長野市役所第一庁舎と長野市民会館の建て替え問題について、これまでの議論に加え、市民グループの住民投票の直接請求の動きなどから、市民の世論が喚起され「長野市の主要話題」になっています。
・
それを受ける形で、長野市議会でもその対応に注目が集まっています。
・
〝市長派〟である最大会派は、住民投票に否定的な市長に迎合する形で、議会での議論を待たずに、住民投票の直接請求を「否決」することを言明しています。
・
私は(前にも触れましたが)時間経過・時代の趨勢(すうせい)と共に社会は〝動いて〟おり、市も市議会も、今回の市民運動の胎動(たいどう)を真摯に受け止めるべきと思っており、とりわけ市議会は、今回の市民活動については、市長と一緒になって「門前払い」の形を取るのではなく、何らか市政に反映させる努力をすべきと思っています。
・
そんな中、最大会派においては、市民会館問題に併せて「9月の市議選以降に、常設型の住民投票条例を盛り込んだ「自治基本条例」の制定をめざす」ことを表明しました。
・
このことは、一見すると、今回の市民運動を反映させた前向きな取組みに見えますが、ヨク考えてみると、これは〝争点ぼかし〟に他ならず、何というか煙幕を張って、まさに「煙(けむ)に巻こう」という(分かりやすい)作戦であることが感じられます。
・
今回の議論は、市役所第一庁舎と市民会館の建て替えをどうするかを議論すべきものなのであり、住民投票は、そのための「手法」なのです。

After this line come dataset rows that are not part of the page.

-- ==== Sys2Proof/Machine/Dispatch.lean ====
section
/-! DEFINITION. One arm per command: its meaning, called directly. -/
namespace Sys2Proof.Machine
open Sys2Proof
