-- ==== Sys2Proof/Machine/Step.lean ====
section
/-! DEFINITION. One step: the command at the front of the queue runs; on an empty queue one CLK_TICK cycle passes. -/
namespace Sys2Proof.Machine
open Sys2Proof

/-- Take the command at the front of the queue and run it with the queue's rest. -/
def step (s : State) : Host.Outcome State Fault Refusal :=
  match s.pending with
  | [] => .next (idleCycle s)
  | c :: rest => exec c { s with pending := rest }

/-- The state with the command a table word spells at the front of its queue; no word spells one. -/
def State.withFetchWord (s : State) (nbits w : Nat) : State :=
  match decodeTableWord nbits w with
  | some c => { s with pending := c :: s.pending }
  | none => s

end Sys2Proof.Machine
end

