-- ==== Sys2Proof/WellFormed.lean ====
section
/-! DEFINITION. Which commands are well formed: an Ixmet instruction whose encoding uses only defined values and leaves the reserved
bits 0 (R331, R332, R338 to R344, R348, R352, R354), and a register access of 1 to 8 bytes (R22). -/
namespace Sys2Proof

/-- A guard other than 0x7, 0x8 and 0xF (R332). -/
def guardDefined (g : IssueIn) : Bool := g.guard != 0x7 && g.guard != 0x8 && g.guard != 0xF
/-- A word of class SYS and FUNC 0 with its reserved bits 0 (R330, R334). -/
def udfDefined (w : BitVec 32) : Bool := (w &&& 0x0FFC3F00) == 0 && guardDefined { guard := (w >>> 28).setWidth 4 }
/-- A number that names a special register (R327, R368). -/
def srDefined (n : BitVec 8) : Bool := decide (n.toNat ≤ 0x10) || (decide (0x20 ≤ n.toNat) && decide (n.toNat ≤ 0x37))
/-- MASK bits 0 and 15 are 0 (R341). -/
def maskDefined (m : BitVec 16) : Bool := !m.getLsbD 0 && !m.getLsbD 15
/-- Three different registers, none of them G0 (R354). -/
def threeRegs (d a n : GReg) : Bool := d != 0 && a != 0 && n != 0 && d != a && d != n && a != n
/-- The size of a register access in bytes (R22). -/
def sizeDefined (n : Nat) : Bool := decide (1 ≤ n) && decide (n ≤ 8)

/-- The well-formed commands. -/
def Instr.wellFormed : Instr → Bool
  | .registerWrite _ _ wr _ => sizeDefined wr.size
  | .rcFieldRead _ _ rd => sizeDefined rd.size
  | .udf _ _ w => udfDefined w
  | .mfs _ g _ sr => guardDefined g && srDefined sr
  | .mts _ g sr _ => guardDefined g && srDefined sr
  | .par _ g _ _ f => guardDefined g && f.i && f.w != 3
  | .brev _ g _ _ f => guardDefined g && f.i && f.w != 3
  | .ldstLoad _ g _ _ sz x _ _ => guardDefined g && sz != 3 && !(sz == 2 && x)
  | .ldstStore _ g _ _ k _ => guardDefined g && k.sz != 3 && !k.x
  | .pushm _ g m => guardDefined g && maskDefined m
  | .popm _ g m => guardDefined g && maskDefined m
  | .loop _ g _ _ len => guardDefined g && len != 0
  | .bcopy _ g d a m => guardDefined g && m.poly == 0 && threeRegs d a m.n
  | .bclr _ g d m => guardDefined g && m.poly == 0 && m.a == 0 && d != 0 && m.n != 0 && d != m.n
  | .bcrc _ g d a n p => guardDefined g && p != 3 && threeRegs d a n
  | .crc _ g _ _ p sz => guardDefined g && p != 3 && sz != 3
  | .test _ g pd comb _ _ _ => guardDefined g && pd != 0 && comb != 3
  | .sysNop _ g => guardDefined g
  | .wfi _ g => guardDefined g
  | .mbar _ g => guardDefined g
  | .gate _ g _ => guardDefined g
  | .eret _ g => guardDefined g
  | .halt _ g => guardDefined g
  | .add _ g _ _ _ => guardDefined g
  | .addc _ g _ _ _ => guardDefined g
  | .addx _ g _ _ _ => guardDefined g
  | .sub _ g _ _ _ => guardDefined g
  | .subc _ g _ _ _ => guardDefined g
  | .subx _ g _ _ _ => guardDefined g
  | .and _ g _ _ _ => guardDefined g
  | .or _ g _ _ _ => guardDefined g
  | .xor _ g _ _ _ => guardDefined g
  | .andn _ g _ _ _ => guardDefined g
  | .copy _ g _ _ _ => guardDefined g
  | .inv _ g _ _ _ => guardDefined g
  | .min _ g _ _ _ => guardDefined g
  | .max _ g _ _ _ => guardDefined g
  | .minu _ g _ _ _ => guardDefined g
  | .maxu _ g _ _ _ => guardDefined g
  | .addi _ g _ _ _ => guardDefined g
  | .andi _ g _ _ _ => guardDefined g
  | .ori _ g _ _ _ => guardDefined g
  | .xori _ g _ _ _ => guardDefined g
  | .addci _ g _ _ _ => guardDefined g
  | .movi _ g _ _ _ => guardDefined g
  | .shl _ g _ _ _ => guardDefined g
  | .shr _ g _ _ _ => guardDefined g
  | .sar _ g _ _ _ => guardDefined g
  | .ror _ g _ _ _ => guardDefined g
  | .clz _ g _ _ => guardDefined g
  | .popc _ g _ _ => guardDefined g
  | .bpar _ g _ _ => guardDefined g
  | .brevb _ g _ _ => guardDefined g
  | .bswap _ g _ _ => guardDefined g
  | .mul _ g _ _ _ => guardDefined g
  | .mulhu _ g _ _ _ => guardDefined g
  | .mulhs _ g _ _ _ => guardDefined g
  | .divu _ g _ _ _ => guardDefined g
  | .divs _ g _ _ _ => guardDefined g
  | .remu _ g _ _ _ => guardDefined g
  | .rems _ g _ _ _ => guardDefined g
  | .adj _ g _ => guardDefined g
  | .swap _ g _ _ _ => guardDefined g
  | .cas _ g _ _ _ _ => guardDefined g
  | .adda _ g _ _ _ => guardDefined g
  | .b _ g _ => guardDefined g
  | .call _ g _ => guardDefined g
  | .jmp _ g _ => guardDefined g
  | .callr _ g _ => guardDefined g
  | .ret _ g => guardDefined g
  | .cntClear _ _ => true
  | .intForce _ _ _ => true
  | .pageLock _ _ => true
  | .faultWindowExpire _ => true
  | .parityScrub _ => true
  | .sqTailDb _ _ _ => true
  | .cqHeadDb _ _ _ => true
  | .admitOne _ => true
  | .descriptorArrive _ _ _ => true
  | .coalTimeExpire _ => true
  | .msixTableWrite _ _ _ => true
  | .qcmdRead _ _ => true
  | .qcmdWrite _ _ => true
  | .enable _ _ => true
  | .disable _ _ => true
  | .disableAbort _ _ => true
  | .clearReplay _ _ => true
  | .winSync _ => true
  | .winSyncDone => true
  | .domResvWrite _ _ => true
  | .domCapWrite _ _ => true
  | .flr _ => true
  | .flrDone _ => true
  | .vfDisable _ _ => true
  | .linkDown _ => true
  | .linkUp _ _ => true
  | .retrain _ _ _ _ => true
  | .poisonedTlp _ _ _ _ _ => true
  | .perst _ => true
  | .sourceDataArrive _ _ _ => true
  | .roundaboutAccept _ _ => true
  | .convoyRelease => true
  | .dispatch _ _ _ => true
  | .reservationConfirm _ _ => true
  | .nop _ => true
  | .encrypt _ => true
  | .decrypt _ => true
  | .macGenerate _ => true
  | .macVerify _ => true
  | .wrap _ => true
  | .unwrap _ => true
  | .hash _ => true
  | .hmacGenerate _ => true
  | .hmacVerify _ => true
  | .laneBeat _ _ => true
  | .laneKatDone _ _ => true
  | .blvdKatDone _ _ => true
  | .hashKatDone _ _ => true
  | .unitStop _ => true
  | .laneRetest _ _ _ => true
  | .laneForceOff _ _ _ => true
  | .blvdRetest _ _ => true
  | .blvdForceOff _ _ => true
  | .hashRetest _ _ => true
  | .laneBlocksLoRead _ _ => true
  | .blvdBytesLoRead _ _ => true
  | .hashBytesLoRead _ => true
  | .rbtNextLaunchLoRead _ => true
  | .keyGenerate _ => true
  | .keyDerive _ => true
  | .keyImport _ => true
  | .keyExport _ => true
  | .keyErase _ => true
  | .keyQuery _ _ => true
  | .cascadeRevoke => true
  | .zeroisingEnd => true
  | .assign _ _ => true
  | .unassign _ => true
  | .eraseAssign _ _ => true
  | .eraseUnassign _ => true
  | .assignDone => true
  | .mewsSlotAttr0Read _ _ => true
  | .transition _ _ => true
  | .custInstall _ => true
  | .lcCmdEnd => true
  | .pinTranslate _ => true
  | .dukptPinTranslate _ => true
  | .dukptMacVerify _ => true
  | .dukptOriginate _ => true
  | .dukptReservationConfirm _ _ => true
  | .emvArqcVerify _ => true
  | .emvArpcGenerate _ => true
  | .ff1Encrypt _ => true
  | .ff1Decrypt _ => true
  | .milenageVector _ => true
  | .milenageResync _ => true
  | .tuakVector _ => true
  | .tuakResync _ => true
  | .aka5gDerive _ => true
  | .pkSign _ => true
  | .pkVerify _ => true
  | .pkEncrypt _ => true
  | .pkDecrypt _ => true
  | .pkKeypair _ => true
  | .pkAgree _ => true
  | .kemEncap _ => true
  | .kemDecap _ => true
  | .modAdd _ => true
  | .modSub _ => true
  | .modMul _ => true
  | .modInv _ => true
  | .modExp _ => true
  | .ptAdd _ => true
  | .ptDbl _ => true
  | .ptMul _ => true
  | .ptMulG _ => true
  | .ptCheck _ => true
  | .curveLoad _ => true
  | .curveFree _ => true
  | .ntt _ => true
  | .intt _ => true
  | .pmul _ => true
  | .padd _ => true
  | .psub _ => true
  | .arcZeroiseDone _ => true
  | .arcKatDone _ _ => true
  | .arcRetest _ _ => true
  | .arcForceOff _ _ _ => true
  | .arcCurveFree _ => true
  | .rngRead _ => true
  | .noiseSample _ => true
  | .fountainSettleEnd => true
  | .startupTimeout => true
  | .drbgGenerate _ => true
  | .fntKat _ => true
  | .fntKatDone _ => true
  | .fntSwDataRead _ => true
  | .fntRawDataRead _ => true
  | .epochBoundary => true
  | .slewStep => true
  | .syncMarker _ => true
  | .holdoverTimeout => true
  | .ctCfgWrite _ _ => true
  | .loadNow _ => true
  | .loadAtSync _ => true
  | .cancelLoad _ => true
  | .ctTickLoRead _ => true
  | .tickCompareMatch _ => true
  | .interruptEntry _ => true
  | .svSmpClear _ _ => true
  | .ixmSwiRaise _ _ _ => true
  | .ixmCtrlStart _ _ => true
  | .ixmCtrlHalt _ _ => true
  | .ixmCtrlReset _ _ => true
  | .coreResetDone _ => true
  | .load _ _ => true
  | .loadStart _ _ => true
  | .imageLoadDone _ _ => true
  | .sramScrub _ _ => true
  | .rcmdRead _ _ => true
  | .rcmdWrite _ _ => true
  | .rcmdClear _ _ => true
  | .checkpointSyncRead _ => true
  | .checkpointSyncReturn => true
  | .dmaGo _ _ _ => true
  | .dmaAbort _ _ => true
  | .dmaDone _ _ _ => true
  | .kerbDetection _ => true
  | .kerbReport => true
  | .kerbInject _ _ => true
  | .kerbWindowExpire _ => true
  | .kerbResetAction => true
  | .responseEnd => true
  | .kerbSrcClr _ _ => true
  | .lockdownClr _ => true
  | .sevClr _ => true
  | .mainPowerFail => true
  | .backupAlarm _ => true
  | .brownout => true
  | .koscStop => true
  | .meshPatternChange => true
  | .kerbPowerUp => true
  | .logEntryWrite _ => true
  | .kerbBlogClr _ => true
  | .kerbLogData0Read _ => true
  | .kerbBlogData0Read _ => true
  | .kerbBtimeLoRead _ => true
  | .prepare _ => true
  | .commit _ _ _ => true
  | .commitPeerTimeout => true
  | .leave _ => true
  | .takeover _ => true
  | .unpair _ => true
  | .xingLinkUp _ => true
  | .joinDone _ => true
  | .frameReceive _ _ => true
  | .mirrorConfirm _ => true
  | .heartbeatSend => true
  | .xingLinkLost => true
  | .partnerDecision _ => true
  | .failover => true
  | .rttMeasure _ => true
  | .xingQroleWrite _ _ _ => true
  | .found _ => true
  | .enrol _ _ => true
  | .make _ => true
  | .accept _ _ => true
  | .retireWard _ _ => true
  | .dissolve _ _ => true
  | .depotInit _ => true
  | .depotRead _ => true
  | .depotWrite _ => true
  | .segWrite _ => true
  | .depotRaw _ => true
  | .powerOff _ => true
  | .depotAbort _ => true
  | .sdResponse _ => true
  | .sdDataBlock _ => true
  | .cardBusyEnd => true
  | .busyTimeout => true
  | .retuneTimer => true
  | .cardLost => true
  | .cardIn => true
  | .activate _ _ => true
  | .exchange _ _ => true
  | .deactivate _ _ => true
  | .warmReset _ _ => true
  | .atrReceive _ _ => true
  | .ppsResponse _ _ => true
  | .t1BlockReceive _ _ _ => true
  | .cardWaitTimeout _ => true
  | .classRetry _ => true
  | .pbRemove _ => true
  | .pbInsert _ => true
  | .kioskModeWrite _ _ => true
  | .modeChangeApply => true
  | .pollA _ _ => true
  | .pollB _ _ => true
  | .transceive _ _ => true
  | .readerHalt _ _ => true
  | .readerFrameReceive _ => true
  | .fwtExpire => true
  | .lpcdPing _ _ => true
  | .lpcdCalibrate _ => true
  | .fieldOn _ => true
  | .fieldOff => true
  | .tagApdu _ _ => true
  | .wtxExpire => true
  | .kick _ => true
  | .plcCommit _ _ => true
  | .plcCommitDone _ => true
  | .mbxHold _ _ => true
  | .domainSwitchOff _ _ => true
  | .domainOffDone _ => true
  | .domainSwitchOn _ _ => true
  | .domainOnDone _ => true
  | .sysRstN => true
  | .hubReset _ _ => true
  | .pllLoss => true
  | .pllLock _ _ => true
  | .sramInitDone _ => true
  | .autoload _ => true
  | .bootCfgWrite _ _ _ => true
  | .bootLbaWrite _ _ _ => true
  | .fleetAdmit _ _ => true
  | .vfEnable _ _ => true
  | .linkWidthChange _ _ => true
  | .aerErrorLogged _ _ => true
  | .arcResultRelease _ _ _ => true
  | .hashDigestDone _ => true
  | .compositeStepEnd _ _ _ => true
  | .internalHeartbeatLoss => true
  | .levelConditionEnd _ => true
  | .vbatApplied => true
  | .t0CharacterReceive _ _ => true
  | .tagFrame _ => true
  | .muteEnd => true
  | .sysRstNRise => true
  | .syncOutFall => true

end Sys2Proof
end

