-- ==== Sys2Proof/Safety.lean ====
section
/-! DEFINITION. The terms the statements are written in: that a command answers a next state, that a register access reaches its
register, that an instruction issues, and the invariants. -/
namespace Sys2Proof.Machine
open Sys2Proof

/-- A command answers a next state of which P holds. -/
def Answers (i : Instr) (s : State) (P : State → Prop) : Prop := ∃ t, exec i s = .next t ∧ P t

/-- An access by src reaches the register at a BAR0 offset (R25, R412, R526). -/
abbrev Reaches (s : State) (src : Src) (key : Nat) : Prop := pageReaches s src (key / 0x1000) (key % 0x1000) = true

/-- An access through BAR0 or the internal map, which is to the register pages (R21). -/
abbrev AtPages : Src → Prop
  | .port _ => True
  | .core _ => True
  | _ => False

/-- Of the registers of the register pages, only those named may differ: by BAR0 offset, by offset within any page, or by page. -/
def OtherRegs (s t : State) (keys offs pages : List Nat) : Prop :=
  ∀ k, k < 0x50000 → k ∉ keys → k % 0x1000 ∉ offs → k / 0x1000 ∉ pages → reg t k = reg s k

/-- No register-page access waits for the slot of core c to retire (R347). -/
abbrev NoLate (s : State) (c : Nat) : Prop := ((coreAt s c).slot.all fun w => w.late.isEmpty) = true

/-- An instruction of core c issues in state s with its guard true: the core runs, no interrupt may be taken, no load stalls, and the
fetch at its pc raises nothing and finds no error it cannot correct (R321, R324, R333, R374). It may be the slot of a transfer that
holds no register-page access. -/
abbrev Issues (s : State) (c : Nat) (g : IssueIn) : Prop :=
  (coreAt s c).state = 2 ∧ (coreAt s c).busy = false ∧ takeable s c = none
    ∧ fetchFault s c (userMode (cregs s c)) (cregs s c).pc .none = none ∧ (g.fetch = .none ∨ g.fetch = .corrected) ∧ guardUndefined g.guard = false
    ∧ guardTrue (cregs s c) g.guard = true ∧ NoLate s c

/-- Such an instruction stands where its kind is allowed: not in a slot nor at a loop end where that is forbidden (R346, R351). -/
abbrev Placed (s : State) (c : Nat) (k : Kind) : Prop := misplaced (coreAt s c) k = false

/-- The registers when an instruction has completed: its loop ends decided, then the slot's transfer made (R345, R349, R350). -/
def after (w : Option SlotWait) (r : CoreRegs) : CoreRegs :=
  let d := loopEnds r r.pc (r.pc + 4)
  { d.1 with pc := (w.bind (·.target)).getD d.2.1 }

/-- What an instruction of core c may touch beside memory: the core itself, the registers of its page (Survey counts and its
interrupts) and those `more` names, messages, free values; every other register, the other cores and the rest of the device are as before. -/
def CoreOnly (s t : State) (c : Nat) (more : Nat → Bool) : Prop :=
  t = { s with
    out := t.out, free := t.free, regs := t.regs, parBad := t.parBad, cores := t.cores, mem := t.mem
    quay := { s.quay with msix := t.quay.msix }, chk := { s.chk with eccBad := t.chk.eccBad } }
  ∧ (∀ n, n ≠ c → coreAt t n = coreAt s n)
  ∧ ∀ k, k / 0x1000 ≠ corePage c → more k = false → reg t k = reg s k

/-- The same where the instruction's page or the Checkpoint counts a fault: fault windows and the reports for the Kerb too. -/
def FaultOnly (s t : State) (c : Nat) (more : Nat → Bool) : Prop :=
  t = { s with
    out := t.out, free := t.free, regs := t.regs, parBad := t.parBad, cores := t.cores, mem := t.mem, wins := t.wins
    kerb := { s.kerb with reports := t.kerb.reports }
    quay := { s.quay with msix := t.quay.msix }, chk := { s.chk with eccBad := t.chk.eccBad } }
  ∧ (∀ n, n ≠ c → coreAt t n = coreAt s n)
  ∧ ∀ k, k / 0x1000 ≠ corePage c → more k = false → reg t k = reg s k

/-- No further register. -/
def noReg : Nat → Bool := fun _ => false
/-- The counts of corrected errors of RAM (R414). -/
def eccCount (k : Nat) : Bool := k == Reg.CHECKPOINT_SRAM_ECC || k % 0x1000 == Reg.IXM_LRAM_ECC
/-- The Checkpoint page. -/
def checkpointPage (k : Nat) : Bool := k / 0x1000 == 0x40

/-- The counts that a corrected error of the instruction's fetch advances (R324); none where it finds no error. -/
def fetchReg (g : IssueIn) : Nat → Bool := if g.fetch = .corrected then eccCount else noReg
/-- The same where the fetch of the handler it enters may meet a corrected error too. -/
def entryReg (g : IssueIn) : Nat → Bool := if .corrected ∈ [g.fetch, g.entry.fetch] then eccCount else noReg
/-- The same where its data reads, or the fetch of the handler it enters, may meet corrected errors too. -/
def issueReg (g : IssueIn) : Nat → Bool := if .corrected ∈ g.fetch :: g.entry.fetch :: g.data then eccCount else noReg

/-- The instruction of core c has completed with its whole effect on its registers: they are those of f, its loop ends and its slot
decided; memory is as before, and so is all else but what CoreOnly names. -/
def Retires (s t : State) (c : Nat) (g : IssueIn) (f : CoreRegs → CoreRegs) : Prop :=
  cregs t c = after (coreAt s c).slot (f (cregs s c)) ∧ (coreAt t c).slot = none ∧ t.mem = s.mem ∧ CoreOnly s t c (fetchReg g)

/-- The word of memory core c sees at an address. -/
def wordAt (s : State) (c : Nat) (a : Word) : Word := BitVec.ofNat 32 (le (memBytes s (physAddr c a.toNat) 4))

/-- Memory is as before but for the n bytes core c sees at address a. -/
def OnlyBytes (s t : State) (c a n : Nat) : Prop :=
  ∀ x, (x < physAddr c a ∨ physAddr c a + n ≤ x) → memByte t x = memByte s x

/-- Core c may read or write n bytes of undamaged RAM at an address in a mode. -/
abbrev MayUse (s : State) (c : Nat) (user : Bool) (need : Need) (a n : Nat) : Prop :=
  permits s (coreAcs s c user a n need) = true ∧ eccRegion (regionOf c a n) = true ∧ damagedAt s (physAddr c a) n = none

/-- Core c may store n bytes to RAM at an address in a mode; a damaged word is written anew. -/
abbrev MayStore (s : State) (c : Nat) (user : Bool) (a n : Nat) : Prop :=
  permits s (coreAcs s c user a n .write) = true ∧ eccRegion (regionOf c a n) = true

/-- The n-th data read of an instruction meets no error it cannot correct. -/
abbrev Readable (g : IssueIn) (n : Nat) : Prop := readFlt g n = .none ∨ readFlt g n = .corrected

/-- An entry of core c to a target can be made: DFL is 0, both system stacks have room and are aligned, every word of them is RAM the
Checkpoint lets the core write and arrives there as it left, and the target can be fetched (R37, R377, R378). -/
abbrev CanEnter (s : State) (c : Nat) (target : Word) (m : EntryMet) : Prop :=
  wbit (cregs s c).psw 6 = false ∧ entryBounds (cregs s c).sys = none
    ∧ (cregs s c).sys.sp.toNat % 4 = 0 ∧ (cregs s c).sys.rsp.toNat % 4 = 0
    ∧ (∀ i ∈ List.range 10, MayStore s c false ((cregs s c).sys.sp - 40 + BitVec.ofNat 32 (4 * i)).toNat 4)
    ∧ MayStore s c false ((cregs s c).sys.rsp - 4).toNat 4 ∧ m.hit = none ∧ fetchFault s c false target m.fetch = none

/-- Word i of the ten that an entry from registers r stores (R378). -/
def frameAt (r : CoreRegs) (i : Nat) : Word := r.sys.sp - 40 + BitVec.ofNat 32 (4 * i)

/-- Core c has taken an entry from registers r: its registers are the entry's, the word at the new RSP is the saved pc, the frame's
words are stored (a word of it that is the return stack's has the saved pc), and no other byte of memory changes (R378). -/
def Entered (s t : State) (c : Nat) (r : CoreRegs) (cause addr : Nat) (saved target : Word) (ipl : Option Nat) : Prop :=
  cregs t c = entryRegs r cause addr saved target ipl ∧ (coreAt t c).slot = none ∧ wordAt t c (r.sys.rsp - 4) = saved
    ∧ (∀ i, i < 10 → physAddr c (frameAt r i).toNat ≠ physAddr c (r.sys.rsp - 4).toNat →
        wordAt t c (frameAt r i) = (frameWords r saved cause addr).getD i 0)
    ∧ ∀ x, (∀ i, i < 10 → x < physAddr c (frameAt r i).toNat ∨ physAddr c (frameAt r i).toNat + 4 ≤ x) →
        (x < physAddr c (r.sys.rsp - 4).toNat ∨ physAddr c (r.sys.rsp - 4).toNat + 4 ≤ x) → memByte t x = memByte s x

/-- The completion of a command of context x can be written to its queue's CQ: it does not end silently, its queue is not mirrored to a
partner, its port's link is up, and a window covers the next CQ entry (R53, R60, R78, R453, R547). -/
abbrev Deliverable (s : State) (x : Ctx) : Prop :=
  x.silent = false ∧ linkUp s (fnPort (qFunc (queueAt s x.q))) = true ∧ (paired s = false ∨ (queueAt s x.q).role ≠ 1) ∧
    covered (queueAt s x.q) true (qCqBase (queueAt s x.q) + 32 * (queueAt s x.q).cqTail) 32 = true

/-- The command of context x, in context c of s, has ended in t as f says: its context is released and its completion written to the
next CQ entry of its queue (R53, R104, R105). -/
abbrev Completed (s t : State) (c : Nat) (x : Ctx) (f : CmdEnd) : Prop :=
  ctxAt t c = none ∧
    Out.hostWrite (qFunc (queueAt s x.q)) (qCqBase (queueAt s x.q) + 32 * (queueAt s x.q).cqTail)
      (cplBytes (finBody f) f.status f.detail x.d.tag (queueAt s x.q).phase) false ∈ t.out

/-- No command but the one in context c names a key. -/
abbrev OnlyKeyUser (s : State) (c : Nat) : Prop := ∀ e ∈ s.quay.ctxs, e.1 ≠ c → e.2.keys = []

/-- An internal operation holds unit n, and its draw b has arrived (R276, R294). -/
abbrev UnitReady (s : State) (who n : Nat) (b : Bytes) : Prop :=
  ((List.range 8).find? fun n => (aunit s n).internal == some who) = some n ∧ drawn s who = some b

/-- An internal operation that begins finds its unit n idle and has no draw on the wires; finds it busy; finds none (R276, R294). -/
abbrev UnitFree (s : State) (who n : Nat) : Prop :=
  ((List.range 8).find? fun n => (aunit s n).internal == some who) = none ∧ arcPick s = some n ∧ arcIdle s n = true
    ∧ drawn s who = none ∧ (s.fnt.draws.any fun e => e.2 == who) = false
abbrev UnitBusy (s : State) (who n : Nat) : Prop :=
  ((List.range 8).find? fun n => (aunit s n).internal == some who) = none ∧ arcPick s = some n ∧ arcIdle s n = false
abbrev UnitNone (s : State) (who : Nat) : Prop :=
  ((List.range 8).find? fun n => (aunit s n).internal == some who) = none ∧ arcPick s = none

/-- No operation that waits for an Arcade unit, a Fountain draw or the end of a zeroisation can go on in s (R196, R276, R294). -/
abbrev NothingResumes (s : State) : Prop := resumeAll s = s

/-- The image loader neither reads the card nor is to follow on an INIT. -/
abbrev NoCardLoad (s : State) : Prop := s.autoload = none ∧ (s.load.all fun o => o.src != 1) = true

/-- The memory is in its canonical form: addresses strictly rising, no byte listed that an unlisted address reads as. -/
def MemInv (s : State) : Prop := Memory.wf s.mem = true

end Sys2Proof.Machine
end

しかし、最大会派は、その「手法」の方にピントを合わせ、本来のピント(建て替え問題)から目をそらす形で幕引きを図ろうとしています。
・
確かに、最大会派は「われわれは否決!」という〝姿勢〟は示していますが、肝心なのは、これまでの経過は踏まえつつも、市民意識がここまで昂(たか)まっていることを議会としてどう受け止めるか、ということであり、そこを「もう議論を尽くしたこと」として打ち止めにするのは〝市民代表〟としての感性が疑われる、といっても仕方のないところでしょう。
・
また、市議会としても、今回の両施設建て替えの関連予算を可決している、とのことですが、これまでの関連予算は「現在の市民会館の廃止」までのはずですので「新たに造るかどうか」については、これからの議論に委ねられるところであり、すなわちこれまでの採決内容=両施設建て替えにはならず、今後も、最近の市民意識の昂まりを踏まえ、こと市民会館の新設については再考する余地は十分にある、と言えるのです。
・
・
市議会においては、建て替え問題と住民投票条例を「ないまぜ」にすることなく、論点を整理して議論してもらいたいと思います。
・
いま議論すべきこと…〝一時間目の授業〟の課題は、両施設の建て替え問題について市民の意識が昂まっていることをどう受け止めるか、であり、住民投票についてどう考えるか、は〝二時間目の授業〟で議論すべきなのです。